1. A method for nonlinear correction of the excitation characteristics of a current transformer, characterized in that, include: Acquire the raw data corresponding to the current transformer, including the raw current signal, historical magnetic flux and distributed temperature data; The original current signal is denoised to obtain a purified current signal, and the permeability correction coefficient and temperature gradient are determined based on the distributed temperature data. The purification current signal and the permeability correction coefficient are input into the hysteresis model to obtain the real-time magnetic flux, and the purification current signal, distributed temperature data, temperature gradient and historical magnetic flux are input into the magnetic flux correction network to obtain the magnetic flux correction amount. The real-time magnetic flux is compensated based on the magnetic flux correction amount to obtain the corrected magnetic flux result of the mutual inductor.

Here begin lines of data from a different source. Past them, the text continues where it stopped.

/-! ### Checks, departures, holds -/

/-- CHECK_TIMER_EXPIRY on a record with a marker or a status check: the timer stops and the check begins; its
read of one byte joins the queue as a CHECK transfer when no stale hold stands and there is room, and the
context awaits it; else no transfer is made; the clock moves to the expiry (log 3). SUPPLY_RECOVERY_CHECKS at a change to NORMAL: every slot IN_SERVICE
whose record in use (log 13) has a marker or a status check, and no check in progress, gets one, its timer stopped; every other slot keeps its
context; a change to LOW changes nothing at the TM. -/
def Obligations.ChecksBeginAtExpiryAndSupplyRecovery : Prop :=
  (∀ (s : State) (slot : Slot) (at' : Nat) (r : TargetRecord) (o : Origin) (reg : Byte),
    s.ctxs[slot].checkTimer = some at' → activeRecord s slot = some r →
    ((∃ m, r.marker = some m ∧ o = .checkMarker ∧ reg = m.reg)
      ∨ (r.marker = none ∧ ∃ c, r.status = some c ∧ o = .checkStatus ∧ reg = c.reg)) →
    Gives (.checkTimerExpiry slot) s (fun t =>
      t.ctxs[slot].checkTimer = none ∧ t.ctxs[slot].checkStep = (if o = .checkMarker then .marker else .status)
      ∧ t.ctxs[slot].state = s.ctxs[slot].state ∧ t.now = max s.now at'
      ∧ (s.ctxs[slot].staleHold = none → s.bm.queue.length < 32 →
          t.ctxs[slot].awaited = some s.bm.nextId ∧ t.bm.queue.length = s.bm.queue.length + 1
          ∧ ∃ x ∈ t.bm.queue, x.id = s.bm.nextId ∧ x.origin = o ∧ x.slot = some slot ∧ x.addr = r.addr ∧ x.dir = .read
              ∧ x.reg = reg ∧ x.readLen = 1 ∧ x.data = [] ∧ x.delay = 0 ∧ x.attempts = 0 ∧ x.stale = false)
      ∧ (s.ctxs[slot].staleHold ≠ none ∨ 32 ≤ s.bm.queue.length →
          t.bm = s.bm ∧ t.ctxs[slot].awaited = s.ctxs[slot].awaited)
      ∧ OtherSlotsKept slot s t ∧ t.cs = s.cs ∧ t.hl = s.hl ∧ t.nu = s.nu ∧ t.mu = s.mu ∧ t.oc = s.oc))
  ∧ ∀ (s : State) (c : SupplyCond) (rest : List SupplyCond), s.msgs.tmSupply = c :: rest →
    (c = .low → exec .supplyRecoveryChecks s = .next { s with msgs := { s.msgs with tmSupply := rest } })
    ∧ (c = .normal → Gives .supplyRecoveryChecks s (fun t => t.msgs.tmSupply = rest ∧ t.cs = s.cs ∧ t.mu = s.mu ∧ t.oc = s.oc
      ∧ t.hl = s.hl ∧ t.nu = s.nu
      ∧ ∀ slot : Slot,
        let due : Prop := s.ctxs[slot].state = .inService ∧ s.ctxs[slot].checkStep = .idle
          ∧ ∃ r, recordInUse s slot = some r ∧ (r.marker.isSome = true ∨ r.status.isSome = true)
        (due → t.ctxs[slot].checkTimer = none ∧ t.ctxs[slot].checkStep ≠ .idle ∧ t.ctxs[slot].state = .inService)
        ∧ (¬ due → t.ctxs[slot] = s.ctxs[slot])))

/-- COMPENSATION_FAILURE_REPORT: a slot IN_SERVICE enters FAULT_HOLD with UNREACHABLE and the failed origin
and outcome as detail, faults entered counted to at most 65535, the hold timer started with the fault hold
time of the active settings; in any other state the report is ignored. FAULT_HOLD_TIMER_EXPIRY: with a limit not 0
reached by the count the slot enters OUT_OF_SERVICE and keeps the count; otherwise the count rises to at most 15 and
the slot begins a probe for HOLD_EXPIRED. The clock moves to the expiry (log 3). -/
def Obligations.FaultHoldIsEnteredAndEnds : Prop :=
  (∀ (s : State) (r : FailureReport) (rest : List FailureReport), s.msgs.tmReports = r :: rest →
    (s.ctxs[r.slot].state = .inService → Gives .compensationFailureReport s (fun t =>
      t.ctxs[r.slot].state = .faultHold ∧ t.ctxs[r.slot].reason = .unreachable ∧ t.ctxs[r.slot].detail = .failed r.origin r.outcome
      ∧ t.ctxs[r.slot].faults = min 65535 (s.ctxs[r.slot].faults + 1)
      ∧ t.ctxs[r.slot].faultTimer = some (s.now + (activeSettings s).holdTime * 1000)
      ∧ t.ctxs[r.slot].checkTimer = none ∧ t.ctxs[r.slot].checkStep = .idle ∧ t.ctxs[r.slot].recovery = s.ctxs[r.slot].recovery
      ∧ SlotQuiet r.slot t ∧ t.msgs.ceInvalidate[r.slot] = true ∧ t.msgs.tmReports = rest
      ∧ OtherSlotsKept r.slot s t ∧ t.cs = s.cs ∧ t.ce = s.ce ∧ t.oc = s.oc ∧ t.mu = s.mu))
    ∧ (s.ctxs[r.slot].state ≠ .inService →
        exec .compensationFailureReport s = .next { s with msgs := { s.msgs with tmReports := rest } }))
  ∧ ∀ (derate : Bool) (s : State) (slot : Slot) (at' : Nat) (r : TargetRecord),
    s.ctxs[slot].faultTimer = some at' → activeRecord s slot = some r →
    let limit := (activeSettings s).recoveryLimit
    Gives (.faultHoldTimerExpiry slot derate) s (fun t =>
      (limit ≠ 0 → limit ≤ s.ctxs[slot].recovery →
        t.ctxs[slot].state = .outOfService ∧ t.ctxs[slot].reason = .recoveryExhausted
        ∧ t.ctxs[slot].recovery = s.ctxs[slot].recovery ∧ SlotQuiet slot t)
      ∧ (limit = 0 ∨ s.ctxs[slot].recovery < limit →
        Probed slot r .holdExpired t
        ∧ (r.identity.isSome = true → t.ctxs[slot].recovery = min 15 (s.ctxs[slot].recovery + 1)))
      ∧ t.now = max s.now at' ∧ OtherSlotsKept slot s t ∧ t.cs = s.cs ∧ t.mu = s.mu ∧ t.oc = s.oc)

/-- QUEUE_DEPARTURE takes one departure. With no step waiting for room nothing else happens. The steps waiting for room
are retried in ascending slot order until one finds the queue full (R83): the first one is placed where the queue has
room, an identity read, the step of a load at its cursor, or a marker or status read; with room for a step of every slot
every one is placed; in a full queue the first one goes on waiting and nothing else is touched; with one place left the
first is placed and the second goes on waiting. Here for slots whose step stands in the active record and image
(log 36), and for a PROFILE step with no invalidation of the slot outstanding (log 6). -/
def Obligations.DepartureRetriesWaitingSteps : Prop :=
  ∀ (derate : Bool) (s : State), s.msgs.departures ≠ 0 →
    let s' : State := { s with pins := { s.pins with derate := derate } }
    let firstWaiting (slot : Slot) : Prop := waitsForRoom s slot = true ∧ ∀ i : Slot, i < slot → waitsForRoom s i = false
    let kept (u : State) : Prop := u.msgs.departures = s.msgs.departures - 1 ∧ u.cs = s.cs ∧ u.mu = s.mu ∧ u.oc = s.oc
    ((∀ i : Slot, waitsForRoom s i = false) → exec (.queueDeparture derate) s =
      .next { s with pins := { s.pins with derate := derate }, msgs := { s.msgs with departures := s.msgs.departures - 1 } })
    ∧ (∀ (slot : Slot) (r : TargetRecord), firstWaiting slot → activeRecord s slot = some r →
      (s.bm.queue.length < 32 → Gives (.queueDeparture derate) s (fun u => StepResumed s' u slot r))
      ∧ (32 ≤ s.bm.queue.length → StepStands s slot r → Gives (.queueDeparture derate) s (fun u =>
          kept u ∧ u.bm = s.bm ∧ waitsForRoom u slot = true ∧ u.ctxs[slot].state = s.ctxs[slot].state
          ∧ u.ctxs[slot].cursor = s.ctxs[slot].cursor ∧ u.ctxs[slot].checkStep = s.ctxs[slot].checkStep
          ∧ OtherSlotsKept slot s u ∧ u.ce.shadows = s.ce.shadows)))
    ∧ (∀ (slot next : Slot) (r q : TargetRecord), s.bm.queue.length = 31 → firstWaiting slot → slot < next →
      waitsForRoom s next = true → (∀ i : Slot, slot < i → i < next → waitsForRoom s i = false) →
      activeRecord s slot = some r → activeRecord s next = some q → StepStands s slot r → StepStands s next q →
      Gives (.queueDeparture derate) s (fun u => kept u ∧ StepResumed s' u slot r ∧ u.bm.queue.length = 32
        ∧ waitsForRoom u next = true ∧ ∀ i : Slot, i ≠ slot → i ≠ next → u.ctxs[i] = s.ctxs[i]))
    ∧ (s.bm.queue.length + 8 ≤ 32 → Gives (.queueDeparture derate) s (fun u =>
      ∀ (slot : Slot) (r : TargetRecord), waitsForRoom s slot = true → activeRecord s slot = some r → StepResumed s' u slot r))

/-! ### The bus -/

/-- R107: a transfer is eligible when it is WAITING, its slot is NONE or has no quiet time left, and it is
MANUAL or the announced supply is NORMAL. -/
def Obligations.EligibleForGrant : Prop :=
  ∀ (s : State) (t : Transfer),
    eligible s t = true ↔
      t.onBus = false
      ∧ (t.slot = none ∨ ∃ slot : Slot, t.slot = some slot ∧
          (s.bm.quiet[slot] = none ∨ ∃ q, s.bm.quiet[slot] = some q ∧ q ≤ s.now))
      ∧ (t.cls = .manual ∨ s.bm.supply = .normal)

/-- R109, R110: a grant decision on an idle READY bus with an eligible transfer grants one; with the starvation
count at 8 and a COMPENSATE transfer eligible the oldest COMPENSATE, otherwise the oldest of the highest
class; the count then is 0, or one more and at most 8 when a COMPENSATE transfer was passed over. With
nothing eligible, or a busy or faulted bus, nothing changes. The count is 0 after reset. -/
def Obligations.GrantTakesHighestClassOldestOrStarved : Prop :=
  State.reset.bm.starvation = 0 ∧ ∀ s : State,
    ((busIdle s = false ∨ s.bm.cond = .fault ∨ ∀ x ∈ s.bm.queue, eligible s x = false) → grantDecision s = s)
    ∧ (busIdle s = true → s.bm.cond = .ready → (∃ x ∈ s.bm.queue, eligible s x = true) →
      ∃ g ∈ s.bm.queue, eligible s g = true
        ∧ (grantDecision s).bm.queue = s.bm.queue.map (fun x => if x.id = g.id then { x with onBus := true } else x)
        ∧ (8 ≤ s.bm.starvation → (∃ x ∈ s.bm.queue, eligible s x = true ∧ x.cls = .compensate) →
            g.cls = .compensate ∧ ∀ x ∈ s.bm.queue, eligible s x = true → x.cls = .compensate → g.age ≤ x.age)
        ∧ (s.bm.starvation < 8 ∨ (∀ x ∈ s.bm.queue, eligible s x = true → x.cls ≠ .compensate) →
            ∀ x ∈ s.bm.queue, eligible s x = true →
              g.cls.place < x.cls.place ∨ (g.cls = x.cls ∧ g.age ≤ x.age))
        ∧ (grantDecision s).bm.starvation =
            (if g.cls = .compensate then 0
             else if s.bm.queue.any (fun x => eligible s x && x.cls == .compensate) then min 8 (s.bm.starvation + 1) else 0))

/-- The reference value of a shadow is the waiting reference's value, else the on-bus reference's, else the written
value, and a shadow with none of them has none (R38). A grant: the CE's reference that names the transfer goes from
waiting to on-bus with its value, the transfer is ON_BUS, the speed of the active settings is taken, an owed STOP is
dropped, the starvation count moves (GrantTakesHighestClassOldestOrStarved says how), and nothing else changes.
TRANSACTION_END DONE of a pass's write that the on-bus reference names, not stale: the written value
becomes the value it carried, the on-bus reference is gone, a waiting one stays the reference value, and the
transfer has left the queue. -/
def Obligations.ReferenceFollowsItsTransfer : Prop :=
  (∀ sh : Shadow,
    (∀ w, sh.waiting = some w → sh.reference = some w.value)
    ∧ (∀ b, sh.waiting = none → sh.onBus = some b → sh.reference = some b.value)
    ∧ (∀ v, sh.waiting = none → sh.onBus = none → sh.written = some v → sh.reference = some v)
    ∧ (sh.waiting = none → sh.onBus = none → sh.written = none → sh.reference = none))
  ∧ (∀ (s : State) (t : Transfer) (id : ProfileId) (v : Nat),
    (t.origin = .profile id ∨ t.origin = .loadProfile id) → s.ce.shadows[id].waiting = some ⟨t.id, v⟩ →
    let u := grant t s
    u.ce.shadows[id] = { s.ce.shadows[id] with waiting := none, onBus := some ⟨t.id, v⟩ }
    ∧ u.ce.shadows[id].reference = s.ce.shadows[id].reference
    ∧ (∀ j : ProfileId, j ≠ id → u.ce.shadows[j] = s.ce.shadows[j])
    ∧ u = { s with
        ce := { s.ce with shadows := u.ce.shadows }
        bm := { s.bm with
          queue := s.bm.queue.map (fun x => if x.id = t.id then { x with onBus := true } else x)
          starvation := u.bm.starvation
          speed := (activeSettings s).speed
          owedStop := false } })
  ∧ ∀ (derate : Bool) (acks : List Bool) (data : List Byte) (s : State) (t : Transfer) (slot : Slot) (id : ProfileId) (v : Nat),
    OneOnBus s → onBusTransfer s = some t → s.bm.recovering = false → t.slot = some slot → t.origin = .profile id →
    t.dir = .write → t.stale = false → s.ce.shadows[id].onBus = some ⟨t.id, v⟩ → (∀ n, n < t.data.length + 2 → acks[n]? = some true) →
    (∀ w, s.ce.shadows[id].waiting = some w → w.id ≠ t.id) →
    Gives (.transactionEnd (.complete acks data) derate) s (fun u =>
      u.ce.shadows[id].written = some v
      ∧ (s.ce.shadows[id].waiting = none → u.ce.shadows[id].onBus = none ∧ u.ce.shadows[id].reference = some v)
      ∧ (∀ w, s.ce.shadows[id].waiting = some w → u.ce.shadows[id].reference = some w.value)
      ∧ (∀ x ∈ u.bm.queue, x.id ≠ t.id) ∧ u.msgs.departures = s.msgs.departures + 1
      ∧ u.ctxs = s.ctxs ∧ u.hl = s.hl ∧ u.nu = s.nu ∧ u.cs = s.cs)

2. The method according to claim 1, characterized in that, The noise reduction process for the original current signal to obtain the purified current signal includes: The real-time fundamental frequency is determined based on the original current signal, and the number of wavelet decomposition layers is determined based on the real-time fundamental frequency. The original current signal is decomposed into wavelet decomposition based on the wavelet decomposition level to obtain the current signal of each level, and the current signal of each level is subjected to double threshold noise reduction processing to obtain the purification current limiting signal. The dual thresholds include a first threshold and a second threshold, wherein the value of the second threshold is twice the value of the first threshold.

3. The method according to claim 1, characterized in that, The step of determining the permeability correction coefficient based on the distributed temperature data includes: The distributed temperature data is subjected to finite element interpolation to obtain the interpolated distributed temperature data. Obtain a preset standard temperature threshold and determine the temperature difference between the preset standard temperature threshold and the distributed temperature data after the difference. The temperature difference is input into the temperature drift compensation model to obtain the permeability correction coefficient.

4. The method according to claim 3, characterized in that, The purification current signal and the permeability correction coefficient are input into the hysteresis model to obtain the real-time magnetic flux, including: The real-time magnetic field strength is determined based on the purification current signal, and the pre-stored model parameters are obtained. The real-time magnetic field strength is iteratively solved according to the pre-stored model parameters until the iteration condition is met, and the hysteresis-free magnetization intensity is obtained. The hysteresis-free magnetization is solved by the fourth-order Runge-Kutta equation, which includes a temperature dynamic term, to obtain the magnetization intensity. The real-time magnetic flux is obtained based on the permeability correction coefficient, the hysteresis-free magnetization, and the magnetization.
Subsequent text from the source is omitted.